A medicina ainda não conseguiu concluir de forma clara o que leva mulheres a terem duas vezes mais chances de ter depressões e outros transtornos de humor do que homens. A baixa produção de estudos chama a atenção inclusive da OMS (Organização Mundial da Saúde) em seus comunicados mais recentes sobre o tema.
Especialistas em saúde mental acreditam que uma combinação de fatores biológicos e sociais estejam por trás dos transtornos de humor. Para as mulheres, pesam o estresse das jornadas acumuladas, a violência doméstica e outras pressões de gênero, como as estéticas. Outro fator levantado é a predisposição maior delas em buscar ajuda médica. Entre a influência biológica, estudos mostram tendências genéticas e as variações hormonais em períodos menstruais, gestacionais e da menopausa.
“O que as pesquisas sugerem é que algumas mulheres são mais vulneráveis a essas oscilações de níveis hormonais, de estrogênio e progesterona, por exemplo. Não é que os níveis sejam alterados. E sim as oscilações que ocorrem, que são fisiológicas do ciclo reprodutivo feminino, tornam as mulheres mais vulneráveis a terem quadros do ponto de vista psiquiátrico como depressão e transtornos de ansiedade”, explica Joel Rennó, que coordenador da Comissão de Saúde Mental da Mulher da ABP (Associação Brasileira de Psiquiatria) e diretor do Programa Saúde Mental da Mulher do Instituto de Psiquiatria da Faculdade de Medicina da USP.
Ele afirma que a questão biológica não é determinante, mas que as interferências sociais, essas sim, podem funcionar como gatilho para desencadear os transtornos. “O estresse vai minando a resistência do nosso organismo, podendo, no médio prazo, levar a consequências como depressão e transtornos de ansiedade. Tudo isso precisa ser muito bem avaliado no contexto de vida da mulher. Essas mudanças de papéis, com elas indo para o mercado corporativo, que é excelente, acabou custando caro pelas pressões maiores sobre elas.”
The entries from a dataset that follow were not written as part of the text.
-- ==== Sys2Proof/Machine/Halls.lean ====
section
/-! DEFINITION. The Matrix Halls (spec/03): stores and regions, issue queues, the descriptor and its start
checks, vector passes and the epilogue, runs and slots, transfers, sequence batches, aborts, the array test. -/

namespace Sys2Proof.Machine
open Sys2Proof

/-! ### Halls, queues, batches -/

def hallOf (s : State) (h : Nat) : HallState := s.mh.halls.getD h default
def setHall (s : State) (h : Nat) (x : HallState) : State := { s with mh := { s.mh with halls := s.mh.halls.set h x } }
def modHall (s : State) (h : Nat) (f : HallState → HallState) : State := setHall s h (f (hallOf s h))
def hq (x : HallState) (load : Bool) (ctx : Nat) : HQueue := tgetD (if load then x.load else x.comp) ctx ⟨[], none⟩
def setHq (x : HallState) (load : Bool) (ctx : Nat) (q : HQueue) : HallState :=
  if load then { x with load := tput x.load ctx q } else { x with comp := tput x.comp ctx q }
def coreOf (s : State) (c : Nat) : Core := s.sh.cores.getD c default
def setCore (s : State) (c : Nat) (x : Core) : State := { s with sh := { s.sh with cores := s.sh.cores.set c x } }
def modCore (s : State) (c : Nat) (f : Core → Core) : State := setCore s c (f (coreOf s c))
def batchOf (s : State) (b : Nat) : Option Batch := tget s.mh.batches b
def setBatch (s : State) (b : Nat) (x : Batch) : State := { s with mh := { s.mh with batches := tput s.mh.batches b x } }
def bayOf (s : State) (b : Nat) : Bay := tgetD s.gal.bays b ⟨0x310, []⟩
def regionOf (s : State) (h ctx : Nat) : Region := tgetD (hallOf s h).regions ctx ⟨0, 0, 0, 0, false⟩

/-- Bytes of a 64 KiB unit. -/
def unitBytes : Nat := 65536

/-! ### The descriptor (R70) -/

def dOp (w : List Word) : Nat := bits (wd w 1) 3 0
def dAFmt (w : List Word) : Nat := bits (wd w 1) 6 4
def dBFmt (w : List Word) : Nat := bits (wd w 1) 9 7
def dBlk (w : List Word) : Nat := if bit (wd w 1) 10 then 32 else 16
def dAccIn (w : List Word) : Bool := bit (wd w 1) 11
def dAccHold (w : List Word) : Bool := bit (wd w 1) 12
def dOut (w : List Word) : Nat := bits (wd w 1) 15 13
def dAct (w : List Word) : Nat := bits (wd w 1) 17 16
def dASrc (w : List Word) : Nat := bits (wd w 1) 19 18
def dCDst (w : List Word) : Nat := bits (wd w 1) 21 20
def dBSrc (w : List Word) : Bool := bit (wd w 1) 22
def dLast (w : List Word) : Bool := bit (wd w 1) 23
def dDep (w : List Word) : Bool := bit (wd w 1) 24
def dM (w : List Word) : Nat := bits (wd w 2) 15 0
def dM1 (w : List Word) : Nat := bits (wd w 2) 31 16
def dK (w : List Word) : Nat := bits (wd w 3) 15 0
def dN (w : List Word) : Nat := bits (wd w 3) 31 16
def dABase (w : List Word) : Nat := (wd w 4).toNat
def dAS1 (w : List Word) : Nat := (wd w 5).toNat
def dAS2 (w : List Word) : Nat := (wd w 6).toNat
def dAUnit (w : List Word) : Nat := bits (wd w 7) 9 0
def dAExp (w : List Word) : Nat := (wd w 8).toNat
def dBBase (w : List Word) : Nat := (wd w 9).toNat
def dBExp (w : List Word) : Nat := (wd w 10).toNat
def dPBase (w : List Word) : Nat := (wd w 11).toNat
def dCBase (w : List Word) : Nat := (wd w 12).toNat
def dCS1 (w : List Word) : Nat := (wd w 13).toNat
def dCS2 (w : List Word) : Nat := (wd w 14).toNat
def dCUnit (w : List Word) : Nat := bits (wd w 15) 9 0
def dAcc (w : List Word) : Nat := (wd w 16).toNat
def dLo (w : List Word) : Nat := bits (wd w 17) 15 0
def dHi (w : List Word) : Nat := bits (wd w 17) 31 16
def dTag (w : List Word) : Nat := bits (wd w 18) 15 0
def dLen (w : List Word) : Nat := (wd w 19).toNat
def dVa (w : List Word) : Nat := (wd w 20).toNat + bits (wd w 21) 15 0 * 2 ^ 32

/-- Reserved bits of words 1 to 31 (R70). -/
def descRsv : List Word :=
  [0xFE000000, 0, 0, 0, 0, 0, 0xFFFFFC00, 0, 0, 0, 0, 0, 0, 0, 0xFFFFFC00, 0, 0, 0xFFFF0000, 0, 0, 0xFFFF0000]
    ++ List.replicate 10 0xFFFFFFFF

/-- A 4-bit element: S4, U4, BS4; a block-scaled one: BS8, BS4; a signed one (R103, R104). -/
def fmt4 (f : Nat) : Bool := f == 2 || f == 3 || f == 5
def fmtBs (f : Nat) : Bool := f == 4 || f == 5
def fmtSigned (f : Nat) : Bool := f == 0 || f == 2 || f == 4 || f == 5

/-- 4-bit mode (R61), tile depth, tiles along K and N (R82). -/
def dFour (w : List Word) : Bool := fmt4 (dAFmt w) && fmt4 (dBFmt w)
def dKc (w : List Word) : Nat := if dFour w then 512 else 256
def dKT (w : List Word) : Nat := (dK w + dKc w - 1) / dKc w
def dNT (w : List Word) : Nat := (dN w + 255) / 256
def dBs (w : List Word) : Bool := fmtBs (dAFmt w) || fmtBs (dBFmt w)

/-- Bits of an output element (R82). -/
def outBits (f : Nat) : Nat := if f < 2 then 8 else if f < 4 then 4 else if f = 4 then 16 else 32

/-- The descriptor reads or writes sequence state (R99). -/
def dSeq (w : List Word) : Bool := dASrc w == 3 || dCDst w == 3

/-- Vectors: the active count for a sequence-state descriptor, else M (R99). -/
def dVecs (w : List Word) (seqs : List (Nat × Nat)) : Nat := if dSeq w then seqs.length else dM w

/-- The batch slot a sequence-state descriptor names. Where A_UNIT and C_UNIT name different batches, A's gives the
active list and the slots; outside a SEQ_STEP, or for another batch than the step's, the named batch's active list at
the descriptor's start is used: R99 states none of these. (DESIGN CHOICE: log entry 98). -/
def dBatch (w : List Word) : Nat := if dASrc w = 3 then dAUnit w else dCUnit w

def dInner (w : List Word) (m : Nat) : Nat := if dM1 w = 0 then max m 1 else dM1 w

/-! ### Occupancy (R81, R82) -/

def cdiv (a b : Nat) : Nat := (a + b - 1) / b

/-- Occupancy in Hall cycles of a MATMUL of `m` vectors, at bay rates `ra` and `rc`. -/
def occupancyAt (w : List Word) (m ra rc : Nat) : Nat :=
  let wa := if fmt4 (dAFmt w) then 4 else 8
  let a := cdiv (dKc w * wa) (8 * ra)
  let c := if dAccHold w then 1 else cdiv (256 * outBits (dOut w)) (8 * rc)
  let lw := if dBSrc w then 256 else 64
  let tMid := max (m * a) lw
  let tLast := max (m * max a c) lw
  dNT w * ((dKT w - 1) * tMid + tLast) + (if dDep w then 48 else 0)

def rateA (src : Nat) : Nat := if src = 2 then 64 else 256
def rateC (dst : Nat) : Nat := if dst = 2 then 64 else if dst = 1 then 256 else 1024

def occupancy (w : List Word) (m : Nat) : Nat :=
  if dOp w = 0 then occupancyAt w m (rateA (dASrc w)) (rateC (dCDst w)) else cdiv (dLen w) 128 + 64 + 480

/-! ### Start checks (R8, R9, R68, R71, R72) -/

/-- Last byte offset, plus one, of a vector array. -/
def vecEnd (base s1 s2 inner m bytes : Nat) : Nat :=
  if m = 0 then base else base + (min inner m - 1) * s1 + (m / inner - 1) * s2 + bytes

/-- What a descriptor needs to know of its issue: the Hall, the context, whether it came from MX.ISSUE, the
local store's base and size, the list kind. -/
structure Issue where
  hall : Nat
  ctx : Nat
  single : Bool
  lsBase : Nat
  lsSize : Nat
  core : Nat
  load : Bool

/-- OP values of the list kind (R68). -/
def opAllowed (load : Bool) (op : Nat) : Bool := if load then 1 ≤ op && op ≤ 3 else op == 0 || op == 2 || op == 3

/-- A batch slot that R71 accepts in A_UNIT or C_UNIT: of the context, on the Hall. -/
def batchFor (s : State) (i : Issue) (b : Nat) : Bool :=
  match batchOf s b with
  | some x => x.ctx == i.ctx && x.hall == i.hall
  | none => false

/-- (DEDUCED: log entry 33). -/
def rangeBad (s : State) (i : Issue) (w : List Word) (m : Nat) : Bool :=
  5 < dAFmt w || 5 < dBFmt w || dOut w == 7 || dAct w == 3
    || (dASrc w != 3 && (dM w == 0 || 16384 < dM w)) || dK w == 0 || dN w == 0
    || (dBs w && dK w % dBlk w != 0) || (dOut w == 6 && dBs w)
    || (!i.single && (dASrc w == 1 || dCDst w == 1 || dBSrc w))
    || (dASrc w == 3 && !batchFor s i (dAUnit w)) || (dCDst w == 3 && !batchFor s i (dCUnit w))
    || (dM1 w != 0 && m % dM1 w != 0)
    || (dASrc w == 2 && 511 < dAUnit w) || (dCDst w == 2 && 511 < dCUnit w)
    || (dASrc w < 2 && dAUnit w != 0) || (dCDst w < 2 && dCUnit w != 0)

/-- Alignment of an operand's base and strides by its space: 256 in the activation region, 4 in a bay or local
store; a sequence-state operand keeps the alignment of the activation store it lies in. -/
def operandAlign (src base s1 s2 : Nat) : Bool :=
  if src = 0 then base % 256 == 0 && s1 % 256 == 0 && s2 % 256 == 0
  else if src = 3 then base % 256 == 0
  else base % 4 == 0 && s1 % 4 == 0 && s2 % 4 == 0

def alignBad (w : List Word) : Bool :=
  !operandAlign (dASrc w) (dABase w) (dAS1 w) (dAS2 w) || !operandAlign (dCDst w) (dCBase w) (dCS1 w) (dCS2 w)
    || dBBase w % 65536 != 0 || dAcc w % 1024 != 0 || dPBase w % 8 != 0

/-- Size of an operand space: activation region, local store from the block's base, bay. -/
def spaceSize (r : Region) (i : Issue) (src : Nat) : Nat :=
  if src = 1 then i.lsSize - i.lsBase else if src = 2 then 65536 else r.aSize * unitBytes

def accUsed (w : List Word) : Bool := dAccIn w || dAccHold w || 1 < dKT w

/-- Base of a vector of sequence state (R99). -/
def seqBase (b : Batch) (slot : Nat) : Nat := b.pool + slot * b.s

def boundsBad (s : State) (i : Issue) (w : List Word) (seqs : List (Nat × Nat)) : Bool :=
  let r := regionOf s i.hall i.ctx
  let m := dVecs w seqs
  let inner := dInner w m
  let ab := cdiv (dK w * (if fmt4 (dAFmt w) then 4 else 8)) 8
  let cb := cdiv (dN w * outBits (dOut w)) 8
  let wlim := if dBSrc w then i.lsSize - i.lsBase else r.wSize * unitBytes
  let tiles := dKT w * dNT w
  let seqOver (u base n : Nat) : Bool := match batchOf s u with
    | some b => seqs.any fun p => r.aSize * unitBytes < seqBase b p.2 + base + n
    | none => true
  (if dASrc w = 3 then seqOver (dAUnit w) (dABase w) ab
   else spaceSize r i (dASrc w) < vecEnd (dABase w) (dAS1 w) (dAS2 w) inner m ab)
  || wlim < dBBase w + tiles * 65536
  || (fmtBs (dAFmt w) && (if dASrc w = 3 then seqOver (dAUnit w) (dAExp w) (dK w / dBlk w)
        else spaceSize r i (dASrc w) < dAExp w + m * (dK w / dBlk w)))
  || (fmtBs (dBFmt w) && wlim < dBExp w + tiles * (dKc w / dBlk w) * 256)
  || (accUsed w && r.aSize * unitBytes < dAcc w + m * dNT w * 1024)
  || (!dAccHold w && (r.wSize * unitBytes < dPBase w + 8 * dN w
        || (if dCDst w = 3 then seqOver (dCUnit w) (dCBase w) cb
            else spaceSize r i (dCDst w) < vecEnd (dCBase w) (dCS1 w) (dCS2 w) inner m cb)))
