/-- Forget a launch: its resident blocks end, its saved blocks are discarded with their save or restore in progress
(R162), and its token slots are free: R86 frees a slot when its completion is returned and does not say what becomes of a
slot that nothing waited for; it is freed with its launch, and where a slot begins with no saved state.
(DESIGN CHOICE: log entry 41). -/
def dropLaunch (s : State) (l : Nat) : State :=
  { s with sh := { s.sh with launches := tdel s.sh.launches l, cores := s.sh.cores.map (forget l) } }
where
  free (l : Nat) (ts : List Token) : List Token := ts.map fun t => if t.launch = l ∧ t.held then { t with held := false, word := none } else t
  /-- A saved state without the launch; none where nothing of it is left. -/
  keeps (l : Nat) (p : Nat × SavedCore) : Option (Nat × SavedCore) :=
    let v := { p.2 with blocks := p.2.blocks.filter fun b => b.launch != l, tokens := free l p.2.tokens }
    if v.blocks = [] ∧ ¬ v.tokens.any Token.held then none else some (p.1, v)
  forget (l : Nat) (c : Core) : Core :=
    let c := { c with blocks := c.blocks.filter fun b => b.launch != l, tokens := free l c.tokens, modes := tdel c.modes l,
                      saved := c.saved.filterMap (keeps l) }
    if c.xfer ≠ 0 ∧ (tget c.saved c.ctx).isNone then { c with xfer := 0, ctx := 0 } else c

/-- Stop a launch with a code: its descriptors are discarded, no state is saved (R126, R151, R158). -/
def stopLaunch (s : State) (l code : Nat) : State :=
  match launchOf s l with
  | none => s
  | some x =>
    let s := abortLaunchDescs s x.ref.ctx l
    let mx := ((launchOf s l).map mxCodeOf).getD 0
    finishCmd (dropLaunch s l) x.ref (launchWord code mx) 0

/-- Launches whose blocks have all ended and whose descriptors have all completed, complete with OK. -/
def settleLaunches (s : State) : State :=
  s.sh.launches.foldl (fun s p =>
    match launchOf s p.1 with
    | none => s
    | some x =>
      if threads x.grid ≤ x.ended ∧ ¬ launchDescs s x.ref.ctx p.1 then finishCmd (dropLaunch s p.1) x.ref (launchWord 0 (mxCodeOf x)) 0
      else s) s

/-- A thread fault stops its launch and raises its fault kind. -/
def launchFault (s : State) (p : ThreadsAt) (code kind arg addr : Nat) (extra : List Nat) : State :=
  match launchAt s p with
  | none => s
  | some (l, x) => raise (stopLaunch s l code) { cmdFault 0x370 kind (16 + p.core) x.ref arg addr with extra := extra }

/-- Block coordinates of a linear index. -/
def coords (d : Nat × Nat × Nat) (i : Nat) : Nat × Nat × Nat := (i % d.1, i / d.1 % d.2.1, i / (d.1 * d.2.1))

/-- A collective fault with what its record holds (R150 to R152). -/
def collFault (s : State) (p : ThreadsAt) (code waitPc pc lane arrived : Nat) : State :=
  match launchAt s p, blockAt s p with
  | some (_, x), some b =>
    let c := coords x.grid b.index
    launchFault s p code 0x19 code 0 [code, 16 + p.core, x.tag, waitPc, pc, lane, p.grp, arrived, c.1, c.2.1, c.2.2]
  | _, _ => s

def threadFault (s : State) (p : ThreadsAt) (code : Nat) : State := launchFault s p code 0x1A code 0 []

/-- An access without a valid mapping or permission, with KIND and CAUSE of R171, or one that an uncorrectable error
ended, whose launch stops with ECC (R190). (DESIGN CHOICE: log entry 42). -/
def accessFault (s : State) (p : ThreadsAt) (kind cause va : Nat) : State :=
  match launchAt s p with
  | none => s
  | some (lid, x) =>
    let s := raiseMem s (memFault 0x370 (16 + p.core) x.ref kind cause va)
    if cause = 8 then stopLaunch s lid 0x0A else threadFault s p cMEMFAULT

/-! ### Issue, join points, collective points (R142 to R150) -/

/-- Another subset's turn comes before that of one that has yielded: it is live and waits at no barrier, collective point
or join point (R144). -/
def takesTurn (y : Subset) : Bool :=
  match y.wait with
  | .run => true | .token _ _ => true | .load => true
  | .join => false | .coll => false | .bar _ => false

/-- Lanes of the other subsets of a group that `f` selects. -/
def otherLanes (g : Group) (x : Subset) (f : Subset → Bool) : Nat :=
  g.subsets.foldl (fun m y => if f y ∧ ¬ (y.lanes = x.lanes) then m ||| y.lanes else m) 0

/-- The core may issue the subset's next instruction: the core runs the launch and every subset it yielded to
has issued, or waits at a barrier, a collective point or a join point. -/
def canIssue (s : State) (p : ThreadsAt) : Bool :=
  match groupAt s p, subAt s p with
  | some g, some x => coreLive s p.core && disjointMasks x.owed (otherLanes g x takesTurn)
  | _, _ => false
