/-! ### Cold starts (R486) -/

/-- What a start finds in the flash, the fuses and the wear records, over the reset state; the model's clock and
its queue of commands go on. (DEDUCED: log entry 50). -/
def coldFrom (s : State) : State :=
  let z := State.reset
  { z with
    pending := s.pending, now := s.now, free := s.free,
    fc := { z.fc with pscFailed := s.fc.pscFailed, hallRows := s.fc.hallRows, hallCols := s.fc.hallCols, wear := s.fc.wear,
                      sramRows := s.fc.sramRows },
    pw := { z.pw with resetLow := s.pw.resetLow, boot := s.pw.boot, grave := s.pw.grave, thermTrip := s.pw.thermTrip,
                      cause := s.pw.cause },
    nw := { z.nw with calFactory := s.nw.calFactory, calU0 := s.nw.calU0, calU1 := s.nw.calU1 },
    sec := { z.sec with nextPair := s.sec.nextPair, bootCount := s.sec.bootCount,
                        minSvn := s.sec.minSvn, keyRevoked := s.sec.keyRevoked, attMark := s.sec.attMark,
                        cfg := s.sec.cfg, fw := s.sec.fw },
    mem := { z.mem with chans := s.mem.chans.map fun p => (p.1, { p.2 with errors := [], copying := none, due := [] }) },
    ms := { z.ms with jtag := s.ms.jtag } }

/-- The part ignores RESET_N and WAKE_IN: unpowered, or in thermal shutdown (R489). (DEDUCED: log entry 50). -/
def inert (s : State) : Bool := s.pw.st == .thermal || s.pw.st == .unpowered

/-- A power-on reset clears every Grave latch and THERM_TRIP (R486). (DEDUCED: log entry 50). -/
def powerOn (s : State) : State :=
  let z := coldFrom s
  { z with pw := { z.pw with grave := [], thermTrip := false, cause := 1 }, ms := { z.ms with jtag := resetMisc.jtag } }

/-- RESET_N low: a power cycle, which clears the Grave latches but THERM_TRIP. -/
def resetLowNow (s : State) : State :=
  let z := coldFrom s
  { z with pw := { z.pw with grave := [], resetLow := true } }

/-- EXTEST, CLAMP and HIGHZ act as BYPASS from reset release on (R522). (DEDUCED: log entry 83). -/
def jtagRelease (s : State) : State :=
  if [0, 3, 4].contains s.ms.jtag.ir then { s with ms := { s.ms with jtag := { s.ms.jtag with ir := 31 } } } else s

/-- (DEDUCED: log entry 50). -/
def resetPin (s : State) (low : Bool) : State :=
  if inert s then s
  else if low then resetLowNow s
  else if s.pw.resetLow then jtagRelease { s with pw := { s.pw with resetLow := false, cause := 2 } }
  else s

/-- A switched rail fails while PWREN_MAIN is high: as RESET_N low, the next start with cause PIN (R504).
(DEDUCED: log entry 50, DEDUCED: log entry 93). -/
def railFail (s : State) : State :=
  if inert s ∨ ¬ s.pw.pins.pwrenMain then s
  else
    let z := coldFrom s
    { z with pw := { z.pw with grave := [], cause := 2 } }

/-- The pins while their banks are unpowered (R487): BYP_HOLD and FAULT_N are always-on outputs. -/
def bankOffPins (byp fault : Level) : Pins :=
  ⟨byp, fault, .hiZ, .hiZ, .hiZ, .hiZ, .hiZ, .hiZ, .hiZ, .hiZ, false, false, false⟩

/-- VDD_AON is lost: the part is unpowered, the retained set is gone.
(DEDUCED: log entry 50, DEDUCED: log entry 93). -/
def supplyLoss (s : State) : State :=
  let z := coldFrom s
  { z with pw := { z.pw with st := .unpowered, pins := bankOffPins .hiZ .hiZ } }

/-- Thermal shutdown (R489): nothing is saved; the Grave latch THERM_TRIP stands until a power-on reset.
(DEDUCED: log entry 50). -/
def thermTripNow (s : State) : State :=
  if inert s then s
  else
    let z := coldFrom s
    { z with pw := { z.pw with st := .thermal, thermTrip := true, grave := z.pw.grave ++ [(0x70, 120)],
                               pins := bankOffPins .low .low } }

/-- 1 ms after the reply of PART_RESET. (DEDUCED: log entry 50). -/
def partReset (s : State) : State :=
  if s.pw.partReset then
    let z := coldFrom s
    { z with pw := { z.pw with cause := 8 } }
  else s

/-! ### Reset release and recovery (R490, R374, R376) -/

/-- The image in flash is valid: `ok` says that its key, signature and body digest verify. -/
def imageValid (s : State) (ok : Bool) : Bool :=
  ok && s.sec.fw.valid && decide (s.sec.minSvn ≤ s.sec.fw.svn) && s.sec.keyRevoked / 2 ^ s.sec.fw.keySlot % 2 == 0

def enterRecovery (s : State) : State :=
  { s with sec := { s.sec with recovery := true }, num := { s.num with svc := 3 },
           pw := { s.pw with phase := 1, pins := { s.pw.pins with faultN := .low } } }

/-- The ROM loader starts: BYP_HOLD rises, the image is checked. (DEDUCED: log entry 48). -/
def resetRelease (s : State) (ok : Bool) : State :=
  if inert s ∨ s.pw.st = .off ∨ s.pw.st = .deepSleep ∨ s.pw.resetLow ∨ s.pw.started then s
  else
    let s := { s with pw := { s.pw with started := true, startAt := if s.pw.cause = 32 then s.pw.startAt else s.now,
                                        pins := { s.pw.pins with bypHold := .high } } }
    if imageValid s ok then { s with sec := { s.sec with running := s.sec.fw } }
    else if s.pw.cause = 32 then
      let z := coldFrom s
      enterRecovery { z with pw := { z.pw with started := true, startAt := s.pw.startAt, pins := s.pw.pins, cause := 32 } }
    else enterRecovery s

/-! ### Start-up by Dynov (R491) -/

/-- The key store at a cold start (R357, R369): the sealed pair of this lifetime is loaded and its blob erased;
the flight that generates a pair begins. The domains of the operator driver and of Newel get their HBM key pairs (R175).
(DEDUCED: log entry 52). -/
def startKeys (s : State) : State :=
  let s := newKey (newKey s 0x300) 0x310
  { s with
    sec := { s.sec with identOk := true, bootCount := s.sec.bootCount + 1, skeyReady := s.sec.nextPair, nextPair := false,
                        attCount := s.sec.attMark, attMark := s.sec.attMark + 65536 },
    nw := { s.nw with flights := s.nw.flights ++ [⟨0x300, 0x310, 0, default, .skeyGen, .rsa, [], 0⟩] } }

/-- The boot configuration record is verified; an absent one raises CAL_BAD (R493). (DEDUCED: log entry 49). -/
def checkBoot (s : State) (ok : Bool) : State :=
  let s := { s with pw := { s.pw with boot := { s.pw.boot with present := s.pw.boot.present && ok } } }
  if s.pw.boot.present then s else raise s (plainFault 0x310 0x44 uNewel 0 0)

/-- The alive outputs are armed; every axis is OFF. -/
def armAlive (s : State) : State :=
  { s with mc := { s.mc with armed := true, latchM := true, latchH := true },
           pw := { s.pw with pins := { s.pw.pins with aliveM := .high, aliveH := .high } } }

/-- Domains that the start-up self-test needs. -/
def firmwareVotes (s : State) (b : Bool) : State :=
  { s with pw := { s.pw with doms := s.pw.doms.map fun d => { d with firmware := b } } }

/-- (DEDUCED: log entry 52). -/
def dynovStart (s : State) (facOk ok0 ok1 bootOk : Bool) : State :=
  if ¬ s.pw.started ∨ s.pw.phase ≠ 0 then s
  else
    let s := driveFaultN s
    let s := if s.pw.cause = 32 then s else verifyCal (startKeys s) facOk ok0 ok1
    let s := armAlive (checkBoot s bootOk)
    refreshDoms (firmwareVotes { s with pw := { s.pw with phase := 3 } } true)

/-- HBM training ends; a channel that failed its retry raises HBM_LANE (R492). -/
def hbmTraining (s : State) (ok : Bool) (ch lane : Nat) (lanes : List (Nat × Nat)) : State :=
  if s.pw.phase ≠ 3 then s
  else
  let s := lanes.foldl (fun s p => repairLane s p.1 p.2) s
  if ok then { s with pw := { s.pw with hbmReady := true, phase := 4 } }
  else raise { s with pw := { s.pw with hbmFailed := true, phase := 8 } } (plainFault 0x370 0x2A (128 + ch) lane 0)

/-! ### The boot configuration record (R493) and automatic start (R494) -/

def bootWord (s : State) (i : Nat) : Word := wd s.pw.boot.words i
def bootAuto (s : State) : Bool := s.pw.boot.present && bit (bootWord s 1) 0
def bootFree (s : State) : Bool := s.pw.boot.present && bit (bootWord s 1) 1

/-- With its two conditions met, the pipeline starts at the next frame boundary. -/
def autoStart (s : State) : State :=
  if bootAuto s ∧ s.pw.phase = 5 ∧ (s.ring.gSync ∨ s.hp.freeRun) then
    { s with hp := { s.hp with starting := true }, pw := { s.pw with phase := 7 } }
  else s

/-- The configuration, RATE and EPOCH_NS of the record come into force; phase 5 waits for gPTP.
(DEDUCED: log entry 49). -/
def applyBoot (s : State) : State :=
  if ¬ bootAuto s then s
  else
    let w := s.pw.boot.words
    match applyHouse s ((w.drop 4).take 16) ((w.drop 20).take 16) (bits (wd w 36) 3 0) (bits (wd w 36) 7 4) 0 with
    | none => s
    | some s =>
      autoStart { s with tt := { s.tt with set := true, rate := bits (wd w 1) 4 2, epoch := dwd w 2 },
                         pw := { s.pw with phase := 5 } }

/-- No grandmaster 1.2 s after the start: a FREE_RUN start is on the part's own time, and GPTP_LOSS is raised. -/
def freeRunTimeout (s : State) : State :=
  if bootAuto s ∧ bootFree s ∧ ¬ s.ring.gSync ∧ ¬ s.hp.running ∧ ¬ s.hp.freeRun ∧ s.pw.started then
    autoStart (raise { s with hp := { s.hp with freeRun := true } } (plainFault 0x370 0x53 (uPort s.ring.gPort) s.ring.gPort 0))
  else s

/-! ### The self-test and the house context (R491, steps 6 to 8) -/

/-- Newel creates context 0x200: the pose ring, the house regions and weights in every Hall. -/
def houseContext (s : State) : State :=
  let s := setCtx s 0x200 { freshCtx ⟨0, 0, 0, 0, 0, 0⟩ (List.replicate 64 0) s.cx.incarnNext with st := .active, nanTrap := true }
  let s := newKey { s with cx := { s.cx with incarnNext := s.cx.incarnNext + 1 } } 0x200
  let own (n : Nat) : List (Nat × Nat) := (List.range n).map fun k => (k, 0x200)
  let s := { s with mh := { s.mh with halls := s.mh.halls.map fun h =>
    { h with regions := tput h.regions 0x200 ⟨0, 128, 0, 16, false⟩, wOwner := own 128, aOwner := own 16 } } }
  match houseObj s (4096 * 64) with
  | some (s, slot) => { s with hp := { s.hp with poseRing := slot }, pw := { s.pw with houseCtxReady := true } }
  | none => { s with pw := { s.pw with houseCtxReady := true } }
A psiquiatra do Programa de Transtornos do Humor do Instituto de Psiquiatria da Faculdade de Medicina da USP Doris Moreno diz que causas genéticas são principal fator de transtornos como a depressão. “A gente fala de vulnerabilidade biológica, que é condição necessária porém não suficiente para a pessoa em dado momento desenvolver a doença. Existem fatores de proteção, como ter suporte familiar, vida regrada e até características da personalidade do indivíduo.” Ela concorda que fatores estressantes, como a sobrecarga, podem desencadear e agravar as doenças mentais nesses indivíduos.
A médica faz um paralelo com a vida de nossos antepassados para mostrar que a carga de trabalho sempre foi grande, mas que as características das funções em nossa geração tem levado mais pessoas a adoecer mentalmente. “O que sua bisavó fazia? Trabalhava o dia inteiro sem parar e cuidava de 10 crianças. Mas era um trabalho diferente, era braçal. E trabalho braçal, físico, manual, faz bem. O desafio hoje em dia é mais intelectual.”
A diretora da Divisão de Saúde Mental da Coordenadoria de Atenção Básica na cidade de São Paulo, Claudia Ruggiero Longhi, lembra que o atual momento mexeu ainda mais com a mente das mulheres. “A pandemia escancarou a sobrecarga. As mulheres precisaram serem aquilo que elas são sempre, que é a pessoa que cuida da casa, organiza a rotina das pessoas e trabalha, mas agora tudo dentro do mesmo espaço. E dividir essas tarefas é mais ou menos como equilibrar vários pratos.” Claudia conta que mais pessoas e em situação ainda mais grave têm buscado atendimento no sistema público de saúde. “As mulheres foram levadas ao limite. A demanda por atendimento cresceu muito nos nossos serviços. O que a gente percebe também é que são pacientes cada vez mais jovens.”
Outro ponto levantado pela diretora de Saúde Mental do município é a violência física e verbal dentro de casa. “Mulheres estão mais expostas a essas situações. Quando a violência é recorrente e se perpetua, pode levar a um quadro depressivo grave.”